There were several class topics that peeked my interest and some that gave me dread. Top on the dread list was the opportunity to tour our County Jail. From my limited knowledge of jails, based on television, inmates are in their cells or in the yard while guards are behind glass or above in towers. But this is not the reality of my local jail system. Inmates are placed in pod systems based on the severity of their crimes and personal aggression levels. In the higher level pods, there are lots of locks and closed doors. However, in the majority of the pods, there is one deputy in the open spaces with the inmates. It was explained to us that if the guards stay behind glass walls, there are lots of nooks and crannies where inmates can misbehave with each other. If the guard, aka “Mommy and Daddy”, were in the room with the “kids” it would more difficult to get away with misconduct. They have statistics that this system works.

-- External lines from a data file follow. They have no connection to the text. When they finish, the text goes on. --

-- ==== Sys2Proof/Machine/Dispatch.lean ====
section
/-! DEFINITION. The meaning of each instruction. -/

namespace Sys2Proof.Machine

def exec (i : Instr) (s : State) : Host.Outcome State Fault Refusal :=
  match i with
  | .create => Sys2Proof.Machine.execCreate s
  | .release => Sys2Proof.Machine.execRelease s
  | .resetDevice => Sys2Proof.Machine.execResetDevice s
  | .getJedecId => Sys2Proof.Machine.execGetJedecId s
  | .checkBusy => Sys2Proof.Machine.execCheckBusy s
  | .waitWhileBusy => Sys2Proof.Machine.execWaitWhileBusy s
  | .readStatusRegister => Sys2Proof.Machine.execReadStatusRegister s
  | .readProtectionRegister => Sys2Proof.Machine.execReadProtectionRegister s
  | .readConfigurationRegister => Sys2Proof.Machine.execReadConfigurationRegister s
  | .writeProtectionRegister p => Sys2Proof.Machine.execWriteProtectionRegister p s
  | .writeConfigurationRegister c => Sys2Proof.Machine.execWriteConfigurationRegister c s
  | .setWriteProtection p => Sys2Proof.Machine.execSetWriteProtection p s
  | .setContinuousReadMode cont => Sys2Proof.Machine.execSetContinuousReadMode cont s
  | .readMemoryToDataBuffer pa => Sys2Proof.Machine.execReadMemoryToDataBuffer pa s
  | .readDataBuffer method ca n => Sys2Proof.Machine.execReadDataBuffer method ca n s
  | .readBbmLookupTable => Sys2Proof.Machine.execReadBbmLookupTable s
  | .enableWrite => Sys2Proof.Machine.execEnableWrite s
  | .disableWrite => Sys2Proof.Machine.execDisableWrite s
  | .erase128kbBlock pa => Sys2Proof.Machine.execErase128kbBlock pa s
  | .loadToDataBuffer method clear ca data => Sys2Proof.Machine.execLoadToDataBuffer method clear ca data s
  | .writeDataBufferToMemory pa => Sys2Proof.Machine.execWriteDataBufferToMemory pa s
  | .cmdDeviceReset => Sys2Proof.Machine.execCmdDeviceReset s
  | .cmdJedecId => Sys2Proof.Machine.execCmdJedecId s
  | .cmdReadRegister reg => Sys2Proof.Machine.execCmdReadRegister reg s
  | .cmdWriteRegister reg value => Sys2Proof.Machine.execCmdWriteRegister reg value s
  | .cmdWriteEnable => Sys2Proof.Machine.execCmdWriteEnable s
  | .cmdWriteDisable => Sys2Proof.Machine.execCmdWriteDisable s
  | .cmdBlockErase ea => Sys2Proof.Machine.execCmdBlockErase ea s
  | .cmdPageDataRead pa => Sys2Proof.Machine.execCmdPageDataRead pa s
  | .cmdProgramExecute pa => Sys2Proof.Machine.execCmdProgramExecute pa s
  | .cmdLoadClearSingle ca data => Sys2Proof.Machine.execCmdLoadClearSingle ca data s
  | .cmdLoadRandomSingle ca data => Sys2Proof.Machine.execCmdLoadRandomSingle ca data s
  | .cmdLoadClearQuad ca data => Sys2Proof.Machine.execCmdLoadClearQuad ca data s
  | .cmdLoadRandomQuad ca data => Sys2Proof.Machine.execCmdLoadRandomQuad ca data s
  | .cmdReadBbmLut => Sys2Proof.Machine.execCmdReadBbmLut s
  | .cmdFastRead ca n => Sys2Proof.Machine.execCmdFastRead ca n s
  | .cmdFastReadDualOutput ca n => Sys2Proof.Machine.execCmdFastReadDualOutput ca n s
  | .cmdFastReadQuadOutput ca n => Sys2Proof.Machine.execCmdFastReadQuadOutput ca n s
  | .cmdFastReadDualIO ca n => Sys2Proof.Machine.execCmdFastReadDualIO ca n s
  | .cmdFastReadQuadIO ca n => Sys2Proof.Machine.execCmdFastReadQuadIO ca n s

end Sys2Proof.Machine
end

And it all sounds very logical until you find yourself in one of those pods, on an escorted tour, and there is no glass to hide behind for a sense of security. I found myself more sacred than I care to admit. I felt like I had agreed to go on the worst haunted house tour ever. I loathe Haunted Houses. I hate all things scary. I can’t believe I found myself going on a jail tour at 9pm on a Tuesday night. The memories of what I saw are lingering with me.

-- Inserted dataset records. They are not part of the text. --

-- ==== Sys2Proof/Machine/Block.lean ====
section
/-! DEFINITION. What the block itself does next, refused requests answered and all, and which of its moves the model gives a
meaning. -/

namespace Sys2Proof.Machine

/-- One move of the block: one whole operation, or one status read of a wait (spec/30_encoding.md R93). A refused request is
answered on the response port and the block goes on (spec/10_state.md R22). A block with no request waits for one
(spec/70_reset_and_hazards.md R154, log entry 10). -/
def blockStep (s : State) : Host.Outcome State Fault Refusal :=
  match fetch s with
  | .idle => .next s
  | .poll => .next (pollOnce s)
  | .run i s' => exec i s'
  | .refusedFrame r s' => .next (refuse r s')
  | .neverBuilt => .refused .neverBuilt

/-- The reason the block refused the request it took in between `s` and `t`, if it refused it. -/
def refusalBetween (s t : State) : Option RefusalReason :=
  match t.responses.getLast? with
  | some (.refused r) => if t.responses = s.responses ++ [.refused r] then some r else none
  | _ => none

/-- A refused request has no meaning: "the Lean model gives the refused request no meaning (a refusal outcome)"
(spec/90_conflicts.md C2, spec/41_mode_state_machine.md R116, spec/60_exceptions.md R144). The refusal carries the reason the
block answers with; a move that refuses nothing stays as it is. -/
def unlessRefused (s : State) (o : Host.Outcome State Fault Refusal) : Host.Outcome State Fault Refusal :=
  match o with
  | .next t =>
    match refusalBetween s t with
    | some r => .refused (.request r)
    | none => .next t
  | .fault f => .fault f
  | .refused r => .refused r

end Sys2Proof.Machine
end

We were warned that jail can be quite boring so seeing us would break up the monotony of their day. The second we walked into the first pod, we got the full attention of one of the inmates. I believe this guy watched too many episodes of Prison Break and idolized the character of T-Bag. While the deputy was explaining jail pod life 101, this guy sharpened three pencils while gyrating his hips and making sound effects. While we were trying to exit, he took an imaginary phone call so everyone would have to walk inches past him to leave the area. I don’t know if the guy was crazy, evil, bored, or a little or each. I wouldn’t voluntarily be in the same room with that guy again and all I wanted was the deputy to be safe behind some glass (and even the other inmates to be safe against this guy). But he was just the tip of the iceberg. In the medical unit, where they keep inmates on suicidal watch, with infectious diseases, etc, their faces seemed void of sanity. In the highest level pod, finally behind some glass walls, there was an agitated man who appeared to have more dementia than criminal intentions. At the end of the tour I witnessed a woman who was so upset at her situation that she just screamed at the top of her lungs until she ran out of energy.

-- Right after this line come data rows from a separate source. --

-- ==== Sys2Proof/Laws/Codec.lean ====
section
/-! SUPPORT. The register codec and the byte-order helpers. -/

namespace Sys2Proof.Machine

/-- A placed field is seen at its own bit and nowhere else. -/
theorem bitOf_bitAt (v : Bool) (i j : Fin 8) : bitOf (bitAt v i) j = (v && decide (i = j)) := by
  revert v i j; decide

theorem bitOf_or (a b : Byte) (j : Fin 8) : bitOf (a ||| b) j = (bitOf a j || bitOf b j) := by
  simp [bitOf]

/-- The low byte and the high byte put together are the word again. -/
@[simp] theorem wordOf_bytes (v : Word) : wordOf (highByte v) (lowByte v) = v := by
  simp only [wordOf, highByte, lowByte]
  ext i hi
  simp only [BitVec.getElem_or, BitVec.getElem_shiftLeft, BitVec.getElem_setWidth, BitVec.getLsbD_extractLsb']
  by_cases h : i < 8
  · simp [h, BitVec.getLsbD_eq_getElem hi]
  · simp only [h, decide_false, Bool.not_false, Bool.true_and, Bool.false_and, Bool.or_false]
    have h1 : i - 8 < 8 := by omega
    have h2 : 8 + (i - 8) = i := by omega
    simp [h1, h2, BitVec.getLsbD_eq_getElem hi]

theorem wordOf_toNat (hi lo : Byte) : (wordOf hi lo).toNat = 256 * hi.toNat + lo.toNat := by
  have h1 := hi.isLt
  have h2 := lo.isLt
  have e : hi.zeroExtend 16 <<< 8 &&& lo.zeroExtend 16 = (0 : Word) := by
    ext i h
    by_cases h8 : i < 8
    · simp [h8]
    · have : lo.getLsbD i = false := BitVec.getLsbD_of_ge lo i (by omega)
      simp [this]
  rw [wordOf, ← BitVec.add_eq_or_of_and_eq_zero _ _ e]
  simp only [BitVec.truncate_eq_setWidth, BitVec.toNat_add, BitVec.toNat_shiftLeft, BitVec.toNat_setWidth,
    Nat.shiftLeft_eq]
  omega

theorem word_toNat_split (v : Word) : v.toNat = 256 * (highByte v).toNat + (lowByte v).toNat := by
  conv_lhs => rw [← wordOf_bytes v]
  exact wordOf_toNat _ _

@[simp] theorem ofNat_toNat_of_lt {n : Nat} (h : n < 65536) : (BitVec.ofNat 16 n).toNat = n := by
  simpa using Nat.mod_eq_of_lt h

@[simp] theorem readMethodOf_code (m : ReadMethod) : readMethodOf (readMethodCode m) = some m := by
  cases m <;> rfl

@[simp] theorem writeMethodOf_code (m : WriteMethod) : writeMethodOf (writeMethodCode m) = some m := by
  cases m <;> rfl

@[simp] theorem boolOf_code (v : Bool) : boolOf (boolCode v) = some v := by
  cases v <;> rfl

@[simp] theorem registerAt_subAddress (r : ChipRegister) : registerAt (subAddress r) = some r := by
  cases r <;> rfl

@[simp] theorem lowByte_subAddress (r : ChipRegister) : lowByte (subPhase (subAddress r)).value = subAddress r := by
  cases r <;> decide

@[simp] theorem writableAt_subAddress (r : WritableRegister) :
    writableAt (subAddress (chipRegisterOf r)) = some r := by
  cases r <;> rfl

/-- The bits of an outcome decode to it. -/
@[simp] theorem eccDecode_bits (e : EccStatus) : eccDecode (eccBits e).1 (eccBits e).2 = e := by
  cases e <;> rfl

end Sys2Proof.Machine
end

I could barely stand being in that place for an hour. At the end, I was less fearful but my heart ached. Many of the inmates gave me the impression that they would benefit from a Mental Health Counselor or an Addiction specialist, which would be way beyond the abilities and talents of the jail guards hired to maintain order. These guards are called upon to do a difficult job dealing with a wide variety of personalities. However, every single employee we came across seemed to be the type of person you would want as a co-worker. They treated everyone with respect, were extremely knowledgeable and did their jobs with a sense of purpose. Those were the thoughts that flooded my mind as I fled the jail as soon as the tour was over.
Yet my final lingering thought, that I tell everyone who has asked me about my jail tour experience, is that you wouldn’t believe how many Nora Roberts books I saw in these pods. Her books are everywhere!